'''

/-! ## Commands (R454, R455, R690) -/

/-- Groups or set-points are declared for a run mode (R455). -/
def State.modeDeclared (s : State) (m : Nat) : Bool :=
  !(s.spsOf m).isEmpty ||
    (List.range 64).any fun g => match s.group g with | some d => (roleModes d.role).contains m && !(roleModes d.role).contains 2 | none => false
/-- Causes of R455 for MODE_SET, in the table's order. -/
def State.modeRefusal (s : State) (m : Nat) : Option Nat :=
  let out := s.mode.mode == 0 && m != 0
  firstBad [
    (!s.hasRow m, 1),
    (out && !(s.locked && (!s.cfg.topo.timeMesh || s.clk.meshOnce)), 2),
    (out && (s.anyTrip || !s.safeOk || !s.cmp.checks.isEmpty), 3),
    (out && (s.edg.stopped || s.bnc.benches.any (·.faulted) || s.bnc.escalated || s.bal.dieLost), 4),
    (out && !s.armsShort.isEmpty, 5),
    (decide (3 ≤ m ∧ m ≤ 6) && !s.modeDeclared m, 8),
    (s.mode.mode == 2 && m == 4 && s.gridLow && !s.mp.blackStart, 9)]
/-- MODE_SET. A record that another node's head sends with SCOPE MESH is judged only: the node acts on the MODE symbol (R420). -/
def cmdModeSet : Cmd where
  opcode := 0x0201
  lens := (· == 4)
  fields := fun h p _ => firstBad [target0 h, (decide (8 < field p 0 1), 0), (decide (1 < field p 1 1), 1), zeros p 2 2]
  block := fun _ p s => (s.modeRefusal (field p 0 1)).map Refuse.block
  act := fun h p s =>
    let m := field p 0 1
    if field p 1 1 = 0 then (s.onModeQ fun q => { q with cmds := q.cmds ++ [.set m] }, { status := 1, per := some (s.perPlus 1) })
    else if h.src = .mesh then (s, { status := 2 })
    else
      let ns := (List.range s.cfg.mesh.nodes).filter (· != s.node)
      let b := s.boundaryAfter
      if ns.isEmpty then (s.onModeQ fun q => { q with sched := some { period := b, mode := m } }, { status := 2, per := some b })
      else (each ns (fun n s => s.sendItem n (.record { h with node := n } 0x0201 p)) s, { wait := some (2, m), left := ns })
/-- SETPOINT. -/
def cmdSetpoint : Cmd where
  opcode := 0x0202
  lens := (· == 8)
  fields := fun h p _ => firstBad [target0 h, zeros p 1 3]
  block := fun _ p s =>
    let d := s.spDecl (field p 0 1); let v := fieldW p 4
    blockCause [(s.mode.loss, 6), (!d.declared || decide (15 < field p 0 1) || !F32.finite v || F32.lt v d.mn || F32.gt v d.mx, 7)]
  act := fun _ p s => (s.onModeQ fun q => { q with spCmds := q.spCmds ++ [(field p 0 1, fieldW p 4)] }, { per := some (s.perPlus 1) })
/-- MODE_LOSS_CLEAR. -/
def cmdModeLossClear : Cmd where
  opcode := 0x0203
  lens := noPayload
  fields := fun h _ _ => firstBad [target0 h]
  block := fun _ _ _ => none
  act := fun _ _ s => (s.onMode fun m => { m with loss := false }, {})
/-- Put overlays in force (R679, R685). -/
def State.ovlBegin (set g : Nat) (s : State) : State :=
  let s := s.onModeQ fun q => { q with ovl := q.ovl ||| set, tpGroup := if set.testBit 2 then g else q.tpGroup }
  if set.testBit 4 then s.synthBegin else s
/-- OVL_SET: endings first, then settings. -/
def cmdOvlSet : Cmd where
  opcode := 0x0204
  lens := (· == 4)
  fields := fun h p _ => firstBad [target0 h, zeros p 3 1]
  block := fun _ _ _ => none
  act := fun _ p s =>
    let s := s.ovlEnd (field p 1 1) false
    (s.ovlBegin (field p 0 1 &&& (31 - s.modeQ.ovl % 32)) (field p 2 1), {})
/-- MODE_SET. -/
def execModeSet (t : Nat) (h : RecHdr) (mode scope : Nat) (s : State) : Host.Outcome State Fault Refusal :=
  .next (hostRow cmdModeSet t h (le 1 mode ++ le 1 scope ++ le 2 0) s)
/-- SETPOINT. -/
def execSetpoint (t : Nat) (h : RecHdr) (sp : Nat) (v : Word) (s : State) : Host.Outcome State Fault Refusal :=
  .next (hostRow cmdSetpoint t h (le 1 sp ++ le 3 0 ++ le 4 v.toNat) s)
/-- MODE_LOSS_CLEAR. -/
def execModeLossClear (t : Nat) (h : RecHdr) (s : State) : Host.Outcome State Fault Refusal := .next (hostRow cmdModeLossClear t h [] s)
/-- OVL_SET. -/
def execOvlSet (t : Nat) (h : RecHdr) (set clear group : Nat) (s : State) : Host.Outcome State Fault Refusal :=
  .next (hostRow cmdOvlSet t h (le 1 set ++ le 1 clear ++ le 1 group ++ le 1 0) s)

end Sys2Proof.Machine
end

'''

* [DIRECTIONS] The listing above should be printed again in full, unchanged.

* [FINISHED TASK]
/-! ## Commands (R454, R455, R690) -/

/-- Groups or set-points are declared for a run mode (R455). -/
def State.modeDeclared (s : State) (m : Nat) : Bool :=
  !(s.spsOf m).isEmpty ||
    (List.range 64).any fun g => match s.group g with | some d => (roleModes d.role).contains m && !(roleModes d.role).contains 2 | none => false
/-- Causes of R455 for MODE_SET, in the table's order. -/
def State.modeRefusal (s : State) (m : Nat) : Option Nat :=
  let out := s.mode.mode == 0 && m != 0
  firstBad [
    (!s.hasRow m, 1),
    (out && !(s.locked && (!s.cfg.topo.timeMesh || s.clk.meshOnce)), 2),
    (out && (s.anyTrip || !s.safeOk || !s.cmp.checks.isEmpty), 3),
    (out && (s.edg.stopped || s.bnc.benches.any (·.faulted) || s.bnc.escalated || s.bal.dieLost), 4),
    (out && !s.armsShort.isEmpty, 5),
    (decide (3 ≤ m ∧ m ≤ 6) && !s.modeDeclared m, 8),
    (s.mode.mode == 2 && m == 4 && s.gridLow && !s.mp.blackStart, 9)]
/-- MODE_SET. A record that another node's head sends with SCOPE MESH is judged only: the node acts on the MODE symbol (R420). -/
def cmdModeSet : Cmd where
  opcode := 0x0201
  lens := (· == 4)
  fields := fun h p _ => firstBad [target0 h, (decide (8 < field p 0 1), 0), (decide (1 < field p 1 1), 1), zeros p 2 2]
  block := fun _ p s => (s.modeRefusal (field p 0 1)).map Refuse.block
  act := fun h p s =>
    let m := field p 0 1
    if field p 1 1 = 0 then (s.onModeQ fun q => { q with cmds := q.cmds ++ [.set m] }, { status := 1, per := some (s.perPlus 1) })
    else if h.src = .mesh then (s, { status := 2 })
    else
      let ns := (List.range s.cfg.mesh.nodes).filter (· != s.node)
      let b := s.boundaryAfter
      if ns.isEmpty then (s.onModeQ fun q => { q with sched := some { period := b, mode := m } }, { status := 2, per := some b })
      else (each ns (fun n s => s.sendItem n (.record { h with node := n } 0x0201 p)) s, { wait := some (2, m), left := ns })
/-- SETPOINT. -/
def cmdSetpoint : Cmd where
  opcode := 0x0202
  lens := (· == 8)
  fields := fun h p _ => firstBad [target0 h, zeros p 1 3]
  block := fun _ p s =>
    let d := s.spDecl (field p 0 1); let v := fieldW p 4
    blockCause [(s.mode.loss, 6), (!d.declared || decide (15 < field p 0 1) || !F32.finite v || F32.lt v d.mn || F32.gt v d.mx, 7)]
  act := fun _ p s => (s.onModeQ fun q => { q with spCmds := q.spCmds ++ [(field p 0 1, fieldW p 4)] }, { per := some (s.perPlus 1) })
/-- MODE_LOSS_CLEAR. -/
def cmdModeLossClear : Cmd where
  opcode := 0x0203
  lens := noPayload
  fields := fun h _ _ => firstBad [target0 h]
  block := fun _ _ _ => none
  act := fun _ _ s => (s.onMode fun m => { m with loss := false }, {})
/-- Put overlays in force (R679, R685). -/
def State.ovlBegin (set g : Nat) (s : State) : State :=
  let s := s.onModeQ fun q => { q with ovl := q.ovl ||| set, tpGroup := if set.testBit 2 then g else q.tpGroup }
  if set.testBit 4 then s.synthBegin else s
/-- OVL_SET: endings first, then settings. -/
def cmdOvlSet : Cmd where
  opcode := 0x0204
  lens := (· == 4)
  fields := fun h p _ => firstBad [target0 h, zeros p 3 1]
  block := fun _ _ _ => none
  act := fun _ p s =>
    let s := s.ovlEnd (field p 1 1) false
    (s.ovlBegin (field p 0 1 &&& (31 - s.modeQ.ovl % 32)) (field p 2 1), {})
/-- MODE_SET. -/
def execModeSet (t : Nat) (h : RecHdr) (mode scope : Nat) (s : State) : Host.Outcome State Fault Refusal :=
  .next (hostRow cmdModeSet t h (le 1 mode ++ le 1 scope ++ le 2 0) s)
/-- SETPOINT. -/
def execSetpoint (t : Nat) (h : RecHdr) (sp : Nat) (v : Word) (s : State) : Host.Outcome State Fault Refusal :=
  .next (hostRow cmdSetpoint t h (le 1 sp ++ le 3 0 ++ le 4 v.toNat) s)
/-- MODE_LOSS_CLEAR. -/
def execModeLossClear (t : Nat) (h : RecHdr) (s : State) : Host.Outcome State Fault Refusal := .next (hostRow cmdModeLossClear t h [] s)
/-- OVL_SET. -/
def execOvlSet (t : Nat) (h : RecHdr) (set clear group : Nat) (s : State) : Host.Outcome State Fault Refusal :=
  .next (hostRow cmdOvlSet t h (le 1 set ++ le 1 clear ++ le 1 group ++ le 1 0) s)

end Sys2Proof.Machine
end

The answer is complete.